Пастухов обрадовался мощной поддержке: не искушенный в политических хитростях - простодушное сердце, - он и не подозревал, что это кричат, возбуждая людей, фронтовики.
События на Михайловской площади развертывались, как и рассчитывал Граве. Гневные крики фронтовиков распалили толпу: над площадью засвистела метель противоречивых требований. Солдатов прыжком очутился на трибуне, вскинул над головой кулаки:
- Милые мои сограждане! Ижевские фронтовики встают на защиту нашей власти Советской. Подобно друзьям-товарищам коммунистам, мы пылаем желанием - бить белочехов. Волга-мать глубока, родная, в ней хватит места для всех врагов разлюбезной власти нашей. Я, красный солдат, требую откройте арсенал, каждому из нас винтовку, и мы - на вокзал, мы - в вагоны, мы - на Казань! Вместе с дорогими коммунистами мы отдохнем только в Казани. Оружия, дорогие сограждане!
Тысячеголосый вой прокатился в утреннем воздухе: на Пастухова устремились жадные, жестокие, налитые злобой глаза. Он видел хищные рты, раздутые ноздри, вздыбленные ловкие, умеющие владеть винтовкой руки.

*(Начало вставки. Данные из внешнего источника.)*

-- ==== Sys2Proof/Machine/Float.lean ====
section
/-! DEFINITION. The IEEE 754 arithmetic of R8: binary32 and binary64, round to nearest with ties to even, one rounding per
operation, subnormals kept. Values are unpacked to a sign and an exact magnitude, computed on exactly, and rounded once. -/

namespace Sys2Proof

/-- A float value. A finite value's magnitude counts units of its format's least positive value, so every finite value of the
format is an exact whole number of units. -/
inductive FVal where
  | nan
  | inf (neg : Bool)
  | fin (neg : Bool) (mag : Nat)
deriving DecidableEq, Repr

/-- Significand bits, the implicit one included. -/
def Fmt.precision : Fmt → Nat
  | .binary32 => 24
  | .binary64 => 53

/-- Exponent field bits. -/
def Fmt.expBits : Fmt → Nat
  | .binary32 => 8
  | .binary64 => 11

/-- 1.0 is 2 to this power, in units of the least positive value. -/
def Fmt.unitLog : Fmt → Nat
  | .binary32 => 149
  | .binary64 => 1074

/-- The magnitude of 1.0. -/
def Fmt.one (f : Fmt) : Nat := 2 ^ f.unitLog

/-- Fraction field bits. -/
def Fmt.fracBits (f : Fmt) : Nat := f.precision - 1

/-- The bits below the sign: exponent and fraction. -/
def Fmt.magBits (f : Fmt) : Nat := f.expBits + f.fracBits

/-- The exponent field of infinities and NaNs, all ones. -/
def Fmt.expMax (f : Fmt) : Nat := 2 ^ f.expBits - 1

/-- The magnitude of the largest finite value. -/
def Fmt.maxMag (f : Fmt) : Nat := (2 ^ f.precision - 1) * 2 ^ (f.expMax - 2)

/-- The magnitude of exponent field `e` and fraction field `frac`, `e` not all ones: a zero exponent is a subnormal. -/
def Fmt.magOfFields (f : Fmt) (e frac : Nat) : Nat :=
  if e = 0 then frac else (2 ^ f.fracBits + frac) * 2 ^ (e - 1)

/-- The value of a bit pattern (R51, R74 a). -/
def Fmt.unpack (f : Fmt) (b : FWord) : FVal :=
  let neg := b.toNat / 2 ^ f.magBits % 2 == 1
  let e := b.toNat / 2 ^ f.fracBits % 2 ^ f.expBits
  let frac := b.toNat % 2 ^ f.fracBits
  if e = f.expMax then (if frac = 0 then .inf neg else .nan)
  else .fin neg (f.magOfFields e frac)

/-- The sign bit in its place. -/
def Fmt.signBits (f : Fmt) (neg : Bool) : Nat := if neg then 2 ^ f.magBits else 0

/-- Exponent and fraction fields of a finite magnitude of the format. -/
def Fmt.packMag (f : Fmt) (mag : Nat) : Nat :=
  let k := mag.log2 + 1 - f.precision
  k * 2 ^ f.fracBits + mag / 2 ^ k

/-- A NaN encoding made from free bits: every NaN encoding is some `raw`'s (I4). -/
def Fmt.nanBits (f : Fmt) (raw : BitVec 64) : FWord :=
  let neg := raw.toNat / 2 ^ f.magBits % 2 == 1
  let frac := raw.toNat % 2 ^ f.fracBits
  BitVec.ofNat 64 (f.signBits neg + f.expMax * 2 ^ f.fracBits + (if frac = 0 then 1 else frac))

/-- The bit pattern of a value; a NaN takes its encoding from `raw`. -/
def Fmt.pack (f : Fmt) (raw : BitVec 64) : FVal → FWord
  | .nan => f.nanBits raw
  | .inf neg => BitVec.ofNat 64 (f.signBits neg + f.expMax * 2 ^ f.fracBits)
  | .fin neg mag => BitVec.ofNat 64 (f.signBits neg + f.packMag mag)

/-- The bits of a pattern that the format has. -/
def Fmt.trim : Fmt → BitVec 64 → FWord
  | .binary32, b => (b.setWidth 32).setWidth 64
  | .binary64, b => b

/-- `num / den` rounded to the nearest whole number, ties to even. -/
def nearestEven (num den : Nat) : Nat :=
  if den < 2 * (num % den) ∨ (2 * (num % den) = den ∧ num / den % 2 = 1) then num / den + 1 else num / den

/-- The spacing of the format's values around a magnitude whose whole part is `t`, with no upper bound on the exponent. -/
def Fmt.quantum (f : Fmt) (t : Nat) : Nat := 2 ^ (t.log2 + 1 - f.precision)

/-- The magnitude `num / den`, in units, rounded to nearest with ties to even at the format's precision and with no upper
bound on the exponent (R8). -/
def Fmt.roundMag (f : Fmt) (num den : Nat) : Nat :=
  nearestEven num (den * f.quantum (num / den)) * f.quantum (num / den)

/-- The value of magnitude `num / den` units rounded once into the format; past the largest finite value it is infinite. -/
def Fmt.round (f : Fmt) (neg : Bool) (num den : Nat) : FVal :=
  if f.roundMag num den ≤ f.maxMag then .fin neg (f.roundMag num den) else .inf neg

/-- isFinite (R8). -/
def FVal.isFinite : FVal → Bool
  | .fin _ _ => true
  | _ => false

/-- The value with its sign flipped. -/
def FVal.neg : FVal → FVal
  | .nan => .nan
  | .inf s => .inf (!s)
  | .fin s m => .fin (!s) m

/-- `a + b` (R8). An exact zero sum of two values of opposite sign is +0. -/
def Fmt.add (f : Fmt) : FVal → FVal → FVal
  | .nan, _ => .nan
  | _, .nan => .nan
  | .inf s, .inf t => if s = t then .inf s else .nan
  | .inf s, .fin _ _ => .inf s
  | .fin _ _, .inf t => .inf t
  | .fin s m, .fin t n =>
    if s = t then f.round s (m + n) 1
    else if m = n then .fin false 0
    else if n < m then f.round s (m - n) 1
    else f.round t (n - m) 1

/-- `a − b` (R8). -/
def Fmt.sub (f : Fmt) (a b : FVal) : FVal := f.add a b.neg

/-- `a * b` (R8). Zero times infinity is NaN (R91 a, G4). -/
def Fmt.mul (f : Fmt) : FVal → FVal → FVal
  | .nan, _ => .nan
  | _, .nan => .nan
  | .inf s, .inf t => .inf (s != t)
  | .inf s, .fin t n => if n = 0 then .nan else .inf (s != t)
  | .fin s m, .inf t => if m = 0 then .nan else .inf (s != t)
  | .fin s m, .fin t n => f.round (s != t) (m * n) f.one

/-- `a / b` (R8). -/
def Fmt.div (f : Fmt) : FVal → FVal → FVal
  | .nan, _ => .nan
  | _, .nan => .nan
  | .inf _, .inf _ => .nan
  | .inf s, .fin t _ => .inf (s != t)
  | .fin s _, .inf t => .fin (s != t) 0
  | .fin s m, .fin t n =>
    if n = 0 then (if m = 0 then .nan else .inf (s != t))
    else f.round (s != t) (m * f.one) n

/-- A finite value as a signed count of units. -/
def signedMag (neg : Bool) (mag : Nat) : Int := if neg then -(mag : Int) else mag

/-- `a < b` (R8): false when either is a NaN; +0 and −0 are equal. -/
def FVal.lt : FVal → FVal → Bool
  | .nan, _ => false
  | _, .nan => false
  | .inf s, .inf t => s && !t
  | .inf s, .fin _ _ => s
  | .fin _ _, .inf t => !t
  | .fin s m, .fin t n => decide (signedMag s m < signedMag t n)

/-- A value of `src` in the format `dst`, rounded to nearest even; widening is exact (R8, G2, G8). -/
def Fmt.convert (src dst : Fmt) : FVal → FVal
  | .nan => .nan
  | .inf s => .inf s
  | .fin s m => if src = dst then .fin s m else dst.round s (m * dst.one) src.one

/-- `toF(n)` (R8). -/
def Fmt.ofInt (f : Fmt) (n : Int) : FVal := f.round (decide (n < 0)) (n.natAbs * f.one) 1

/-- `floor(x)` of a finite value (R7). -/
def Fmt.floorFin (f : Fmt) (neg : Bool) (mag : Nat) : Int :=
  if neg then -(((mag + f.one - 1) / f.one : Nat) : Int) else ((mag / f.one : Nat) : Int)

/-- `widen(s)`: a sample in the format F, exactly (R8). -/
def Fmt.widen (f : Fmt) (w : Sample) : FVal :=
  Fmt.convert .binary32 f (Fmt.unpack .binary32 (w.setWidth 64))

/-- The value `narrow(x)` has in binary32 (R8). -/
def Fmt.narrowVal (f : Fmt) (x : FVal) : FVal := Fmt.convert f .binary32 x

/-- `narrow(x)` as a sample word; a NaN takes its encoding from `raw` (R8, R109, I4). -/
def Fmt.narrow (f : Fmt) (raw : BitVec 64) (x : FVal) : Sample :=
  (Fmt.pack .binary32 raw (f.narrowVal x)).setWidth 32

/-- K_DN, the F value nearest 0.0001 (R5, D3). -/
def Fmt.kDn (f : Fmt) : FVal :=
  match f with
  | .binary32 => f.unpack 0x38D1B717#64
  | .binary64 => f.unpack 0x3F1A36E2EB1C432D#64

/-- K_DO, the F value nearest 0.9999 (R5, D3). -/
def Fmt.kDo (f : Fmt) : FVal :=
  match f with
  | .binary32 => f.unpack 0x3F7FF972#64
  | .binary64 => f.unpack 0x3FEFFF2E48E8A71E#64

/-- K_FN, the F value nearest 0.001 (R5, D3). -/
def Fmt.kFn (f : Fmt) : FVal :=
  match f with
  | .binary32 => f.unpack 0x3A83126F#64
  | .binary64 => f.unpack 0x3F50624DD2F1A9FC#64

/-- K_FO, the F value nearest 0.999 (R5, D3). -/
def Fmt.kFo (f : Fmt) : FVal :=
  match f with
  | .binary32 => f.unpack 0x3F7FBE77#64
  | .binary64 => f.unpack 0x3FEFF7CED916872B#64

/-- K_HALF, 0.5 (R5). -/
def Fmt.kHalf (f : Fmt) : FVal :=
  match f with
  | .binary32 => f.unpack 0x3F000000#64
  | .binary64 => f.unpack 0x3FE0000000000000#64

/-- K_ONE, 1.0 (R5). -/
def Fmt.kOne (f : Fmt) : FVal :=
  match f with
  | .binary32 => f.unpack 0x3F800000#64
  | .binary64 => f.unpack 0x3FF0000000000000#64

end Sys2Proof
end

- Мы ждем оружия, дорогой партийный председатель, - повторил Солдатов.
Пастухов лишь теперь разгадал ловушку и понял таящуюся в демагогической речи фельдфебеля опасность.
- Уходящие на Казань получат оружие только в пути. В городе укрываются контрреволюционеры, партийный комитет и ревком не намерены вооружать врагов.

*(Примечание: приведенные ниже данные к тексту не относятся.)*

/-! `State.takeCmd` -/

@[simp] theorem State.takeCmd_params (rest : List CmdWord) : (s.takeCmd rest).params = s.params := rfl
@[simp] theorem State.takeCmd_session (rest : List CmdWord) : (s.takeCmd rest).session = s.session := rfl
@[simp] theorem State.takeCmd_sampleRate (rest : List CmdWord) : (s.takeCmd rest).sampleRate = s.sampleRate := rfl
@[simp] theorem State.takeCmd_feedbackTarget (rest : List CmdWord) :
    (s.takeCmd rest).feedbackTarget = s.feedbackTarget := rfl
@[simp] theorem State.takeCmd_smoothedFeedback (rest : List CmdWord) :
    (s.takeCmd rest).smoothedFeedback = s.smoothedFeedback := rfl
@[simp] theorem State.takeCmd_frequencyTarget (rest : List CmdWord) :
    (s.takeCmd rest).frequencyTarget = s.frequencyTarget := rfl
@[simp] theorem State.takeCmd_smoothedDelaySamples (rest : List CmdWord) :
    (s.takeCmd rest).smoothedDelaySamples = s.smoothedDelaySamples := rfl
@[simp] theorem State.takeCmd_writePointer (rest : List CmdWord) :
    (s.takeCmd rest).writePointer = s.writePointer := rfl
@[simp] theorem State.takeCmd_rb (rest : List CmdWord) : (s.takeCmd rest).rb = s.rb := rfl
@[simp] theorem State.takeCmd_mbxFb (rest : List CmdWord) : (s.takeCmd rest).mbxFb = s.mbxFb := rfl
@[simp] theorem State.takeCmd_mbxFq (rest : List CmdWord) : (s.takeCmd rest).mbxFq = s.mbxFq := rfl
@[simp] theorem State.takeCmd_fault (rest : List CmdWord) : (s.takeCmd rest).fault = s.fault := rfl
@[simp] theorem State.takeCmd_seq (rest : List CmdWord) : (s.takeCmd rest).seq = s.seq := rfl
@[simp] theorem State.takeCmd_blockLen (rest : List CmdWord) : (s.takeCmd rest).blockLen = s.blockLen := rfl
@[simp] theorem State.takeCmd_blockDone (rest : List CmdWord) : (s.takeCmd rest).blockDone = s.blockDone := rfl
@[simp] theorem State.takeCmd_cmd (rest : List CmdWord) : (s.takeCmd rest).cmd = rest := rfl
@[simp] theorem State.takeCmd_ctl (rest : List CmdWord) : (s.takeCmd rest).ctl = s.ctl := rfl
@[simp] theorem State.takeCmd_sin (rest : List CmdWord) : (s.takeCmd rest).sin = s.sin := rfl
@[simp] theorem State.takeCmd_rsp (rest : List CmdWord) : (s.takeCmd rest).rsp = s.rsp := rfl
@[simp] theorem State.takeCmd_sout (rest : List CmdWord) : (s.takeCmd rest).sout = s.sout := rfl
@[simp] theorem State.takeCmd_turns (rest : List CmdWord) : (s.takeCmd rest).turns = s.turns := rfl
@[simp] theorem State.takeCmd_draws (rest : List CmdWord) : (s.takeCmd rest).draws = s.draws := rfl
@[simp] theorem State.takeCmd_fmt (rest : List CmdWord) : (s.takeCmd rest).fmt = s.fmt := rfl
@[simp] theorem State.takeCmd_fval (rest : List CmdWord) (w : FWord) : (s.takeCmd rest).fval w = s.fval w := rfl
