/-- A pattern made of a sign and a number of the bits below it: its fields are the sign and the number's own. -/
theorem Fmt.unpack_ofNat (f : Fmt) (neg : Bool) {m : Nat} (hm : m < 2 ^ f.magBits) :
    f.unpack (BitVec.ofNat 64 (f.signBits neg + m)) =
      if m / 2 ^ f.fracBits = f.expMax then (if m % 2 ^ f.fracBits = 0 then .inf neg else .nan)
      else .fin neg (f.magOfFields (m / 2 ^ f.fracBits) (m % 2 ^ f.fracBits)) := by
  have hnat : (BitVec.ofNat 64 (f.signBits neg + m)).toNat = f.signBits neg + m := by
    have hbits : 2 ^ f.magBits * 2 ≤ 2 ^ 64 := by
      rw [← Nat.pow_succ]
      exact Nat.pow_le_pow_right (by decide) f.bits_le
    have hsign := f.signBits_le neg
    rw [BitVec.toNat_ofNat, Nat.mod_eq_of_lt (by omega)]
  have hsign : f.signBits neg = neg.toNat * 2 ^ f.magBits := by cases neg <;> simp [Fmt.signBits]
  have hneg : ((f.signBits neg + m) / 2 ^ f.magBits % 2 == 1) = neg := by
    rw [hsign, Nat.mul_comm, Nat.mul_add_div (Nat.two_pow_pos _), Nat.div_eq_of_lt hm]
    cases neg <;> rfl
  have hfields : f.signBits neg + m = 2 ^ f.fracBits * (neg.toNat * 2 ^ f.expBits) + m := by
    rw [hsign, f.two_pow_magBits]
    ring
  have hexp : (f.signBits neg + m) / 2 ^ f.fracBits % 2 ^ f.expBits = m / 2 ^ f.fracBits := by
    rw [hfields, Nat.mul_add_div (Nat.two_pow_pos _), Nat.mul_add_mod_self_right, Nat.mod_eq_of_lt]
    exact Nat.div_lt_of_lt_mul (by rwa [Nat.mul_comm, ← f.two_pow_magBits])
  have hfrac : (f.signBits neg + m) % 2 ^ f.fracBits = m % 2 ^ f.fracBits := by rw [hfields, Nat.mul_add_mod]
  simp only [Fmt.unpack, hnat, hneg, hexp, hfrac]

/-- A pattern with an exponent field of all ones is an infinity or, with a nonzero fraction, a NaN. -/
theorem Fmt.unpack_expMax (f : Fmt) (neg : Bool) {frac : Nat} (h : frac < 2 ^ f.fracBits) :
    f.unpack (BitVec.ofNat 64 (f.signBits neg + f.expMax * 2 ^ f.fracBits + frac)) =
      if frac = 0 then .inf neg else .nan := by
  have hexp : (f.expMax * 2 ^ f.fracBits + frac) / 2 ^ f.fracBits = f.expMax := by
    rw [Nat.mul_comm, Nat.mul_add_div (Nat.two_pow_pos _), Nat.div_eq_of_lt h, Nat.add_zero]
  rw [Nat.add_assoc, f.unpack_ofNat neg (f.expMax_mul_add_lt h), if_pos hexp, Nat.mul_add_mod_of_lt h]

/-- Unpacking the pattern of a value of the format gives it back; a NaN's free bits still make a NaN. -/
theorem Fmt.unpack_pack (f : Fmt) (raw : BitVec 64) {x : FVal} (hx : f.IsValue x) : f.unpack (f.pack raw x) = x := by
  cases x with
  | nan =>
    have hone : 1 < 2 ^ f.fracBits := Nat.one_lt_two_pow f.fracBits_pos.ne'
    unfold Fmt.pack Fmt.nanBits
    simp only
    split
    · exact f.unpack_expMax _ hone
    · rename_i hfrac
      rw [f.unpack_expMax _ (Nat.mod_lt _ (Nat.two_pow_pos _)), if_neg hfrac]
  | inf neg => exact f.unpack_expMax neg (Nat.two_pow_pos _)
  | fin neg mag => exact f.unpack_pack_fin raw hx

namespace Machine

/-- Settles O11: the operand is packed from a value of binary32, so reading it back gives that value. -/
theorem floatOperandRounds : Obligations.FloatOperandRounds := by
  intro s arg
  constructor
  · intro h
    simp only [State.floatOperand, h, toArith]
  · intro h
    have hval := Fmt.isValue_convert .binary64 .binary32 (Fmt.isValue_unpack .binary64 arg)
    simp only [State.fval, State.floatOperand, h, toArith, Fmt.unpack_pack _ _ hval]
    cases Fmt.unpack .binary64 arg <;> simp [Fmt.convert]

end Machine

end Sys2Proof
end

section
/-! SUPPORT. Proofs about the step of an accepted word (R71, R78, R132), commands a port does not accept (R143), and the words a step sends
on RSP (R79, R111, R157). -/

namespace Sys2Proof.Machine

/-! Accepted words (R71, R78) -/

theorem runWord_of_decode {p : Port} {w : CmdWord} {i : Instr} (s : State) (h : decode p w = .instr i) :
    s.runWord p w = exec i s := by
  simp only [State.runWord, h]

/-- Settles O5: the READY Engine's turn accepts the word and runs it. -/
theorem stepRunsAcceptedCmdWord : Obligations.StepRunsAcceptedCmdWord := by
  intro s w rest i hturn hseq hlive hcmd hdec
  have haccepts : s.passTurn.acceptsCmd = true := by simp [State.acceptsCmd, hseq, hlive]
  calc step s = s.passTurn.engineStep := by rw [step, hturn]; rfl
    _ = s.passTurn.acceptStep := engineStep_of_ready hlive hseq
    _ = (s.passTurn.takeCmd rest).runWord .cmd w := acceptStep_accepts hcmd haccepts
    _ = exec i { s.passTurn with cmd := rest } := runWord_of_decode _ hdec

/-- Settles O6: the Control agent's turn accepts the word and runs it. -/
theorem stepRunsAcceptedCtlWord : Obligations.StepRunsAcceptedCtlWord := by
  intro s w rest i hturn hlive hctl hdec
  calc step s = s.passTurn.controlStep := by rw [step, hturn]; rfl
    _ = (s.passTurn.takeCtl rest).runWord .ctl w := controlStep_accepts hctl (bne_iff_ne.2 hlive)
    _ = exec i { s.passTurn with ctl := rest } := runWord_of_decode _ hdec

/-- Settles O8: in each of these states the command's port does not accept it. -/
theorem commandsNotAcceptedChangeNothing : Obligations.CommandsNotAcceptedChangeNothing := by
  intro i s h
  apply exec_of_effect
  cases hp : i.port with
  | ctl =>
    have hterm : s.session = .terminated := h.resolve_right fun ⟨hcmd, _⟩ => by simp [hp] at hcmd
    exact .ctlNotAccepted hp (by simp [State.acceptsCtl, hterm])
  | cmd =>
    refine .cmdNotAccepted hp ?_
    rcases h with hterm | ⟨-, hseq⟩
    · simp [State.acceptsCmd, hterm]
    · simp [State.acceptsCmd, hseq]

/-! Responses (R79, R111, R157) -/

/-- RSP is as it was, or has one more word: OK, ILLEGAL_CMD, ILLEGAL_STATE or INIT_FAIL. -/
def AnswersAtMostOnce (s t : State) : Prop :=
  t.rsp = s.rsp ∨ ∃ c ∈ [0x00000000#32, 0x00000081#32, 0x00000082#32, 0x00000083#32], t.rsp = s.rsp ++ [c]

/-- Every command answers at most once. -/
theorem ExecEffect.answersAtMostOnce {i : Instr} {s t : State} (he : ExecEffect i s t) : AnswersAtMostOnce s t := by
  cases he with
  | ctlNotAccepted | cmdNotAccepted | feedback | frequency | blockBegins => exact .inl rfl
  | wrongState | initFails | initStarts | sessionEnds => exact .inr ⟨_, by decide, rfl⟩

- Дорогие сограждане! - опять вскинул кулаки Солдатов. - Вы слышали, что говорит этот господин под видом милого товарища? Значит, это вы враги власти нашей? Совет зовется Советом рабочих депутатов, а рабочие его враги? Совет величается Советом солдатских депутатов, а солдаты - его враги? Мы - контра? Мы - предатели? Ловко, хитро! Не-ет, милейший господин Пастухов! Вот ты - изменник рабоче-крестьянской власти, - ткнул он кулаком в сторону Пастухова. - В арсенал, за оружием! - Фельдфебель спрыгнул с трибуны, кинулся к старинному, бесконечно длинному зданию арсенала.
Мятежники праздновали победу. Во дворе исполкома Солдатов чинил расправу над Пастуховым и его товарищами. Измордованные, исхлестанные шомполами коммунисты стояли, поддерживая друг друга. Перед помутневшими их глазами двоилась фигура Солдатова: фельдфебель пробовал пальцем острие шашки и ухмылялся, взглядывая на Пастухова.

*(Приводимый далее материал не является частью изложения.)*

-- ==== Sys2Proof/Config.lean ====
section
/-! DEFINITION. What an implementation fixes (the parameters of 00_scope.md R5) and the free values: what the
host supplies to a turn that nothing has fixed yet. -/

namespace Sys2Proof

/-- The sizes the spec itself fixes (R5). -/
abbrev Config.stackDepth : Nat := 16

/-- The parameters that R5 leaves open. A machine holds them in `State.cfg`, and no step changes them. -/
structure Params where
  /-- MEM_SIZE, the number of bytes of memory. -/
  memSize : Nat
  /-- LOAD_BASE, where programs begin and the reserved region ends. -/
  loadBase : Nat
  /-- FONT_BASE, the start of the 80-byte font table. -/
  fontBase : Nat
  /-- DISPLAY_W, the number of pixel columns. -/
  dispW : Nat
  /-- DISPLAY_H, the number of pixel rows. -/
  dispH : Nat
  /-- SHIFT_USES_Y: false shifts Vx in place, true shifts Vy into Vx. -/
  shiftUsesY : Bool
deriving DecidableEq, Repr

/-- The constraints that R5 puts on a set of parameters. -/
abbrev Params.WellFormed (p : Params) : Prop :=
  2 ≤ p.memSize ∧ p.memSize ≤ 65536 ∧ p.loadBase < p.memSize ∧ p.fontBase + 80 ≤ p.loadBase ∧
    8 ≤ p.dispW ∧ 15 ≤ p.dispH

/-- The defaults of R5. DESIGN CHOICE (notes/assumptions/2.md): State.reset takes them. -/
def Config.defaults : Params where
  memSize := 4096
  loadBase := 0x200
  fontBase := 0x000
  dispW := 64
  dispH := 32
  shiftUsesY := false

/-! The free values (notes/assumptions/4.md): what the host does at free turn `n`, under no law (R235, R237, R238,
R240, D20, D21, D25). They have no body, so nothing can be proved of their values. -/

/-- Does the clock host take free turn `n` for a tick? -/
opaque Config.freeTick : Nat → Bool
/-- The key levels of free turn `n`, bit `k` set when key `k` is down (R237). -/
opaque Config.freeKeys : Nat → BitVec 16
/-- The key event of free turn `n`, if there is one (R238). -/
opaque Config.freeKeyEvent : Nat → Option Key
/-- The random byte of free turn `n` (R240). -/
opaque Config.freeRnd : Nat → Byte

end Sys2Proof
end

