-- ==== Sys2Proof/Machine/Control.lean ====
section
/-! DEFINITION. Control transfer (40_control_flow.md). -/

namespace Sys2Proof.Machine

/-- `SYS addr`: always raises, with its own word (R107, R131). -/
def execSys (nnn : Addr12) (s : State) : Host.Outcome State Fault Refusal :=
  s.conclude (.sys nnn) (.error ⟨.unimplementedOpcode, (encode (.sys nnn)).toNat⟩)

/-- `RET`: PC takes the popped entry as it stands (R132). -/
def execRet (s : State) : Host.Outcome State Fault Refusal :=
  s.guardSp (s.conclude .ret (s.pop.map fun r => r.1.setPc r.2))

/-- `JP addr` (R133). -/
def execJp (nnn : Addr12) (s : State) : Host.Outcome State Fault Refusal := .next (s.setPc (absAddr nnn))

/-- `CALL addr`: pushes the address of the next instruction (R134). -/
def execCall (nnn : Addr12) (s : State) : Host.Outcome State Fault Refusal :=
  s.guardSp (s.conclude (.call nnn) ((s.push (s.pc + 2)).map fun t => t.setPc (absAddr nnn)))

/-- `SE Vx, byte` (R135). -/
def execSeByte (x : RegIdx) (nn : Byte) (s : State) : Host.Outcome State Fault Refusal :=
  .next (s.skipIf (s.reg x == nn))

/-- `SNE Vx, byte` (R136). -/
def execSneByte (x : RegIdx) (nn : Byte) (s : State) : Host.Outcome State Fault Refusal :=
  .next (s.skipIf (s.reg x != nn))

/-- `SE Vx, Vy`; N is ignored (R108, R137). -/
def execSeReg (x y : RegIdx) (s : State) : Host.Outcome State Fault Refusal :=
  .next (s.skipIf (s.reg x == s.reg y))

/-- `SNE Vx, Vy`; N is ignored (R108, R138). -/
def execSneReg (x y : RegIdx) (s : State) : Host.Outcome State Fault Refusal :=
  .next (s.skipIf (s.reg x != s.reg y))

/-- `JP V0, addr` (R139). -/
def execJpV0 (nnn : Addr12) (s : State) : Host.Outcome State Fault Refusal :=
  .next (s.setPc (absAddr nnn + zext16 (s.reg 0)))

end Sys2Proof.Machine
end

На крыльце исполкома толпились офицеры: среди них выделялись полнокровный полковник Федечкин, напудренный, в бурой куртке и синих чулках капитан Юрьев, всегда спокойный Граве. Солдатов взмахнул шашкой; сверкнув короткой молнией, она расщепила деревянные перила крыльца.
- Господин партийный председатель, вперед! - Опершись на шашку, фельдфебель встал перед Пастуховым - наглый, самодовольный, хмельной от победы. Они смотрели друг на друга: Пастухов уже отрешенными от жизни глазами, Солдатов правым - выпуклым и зеленым, левым - источавшим слезу.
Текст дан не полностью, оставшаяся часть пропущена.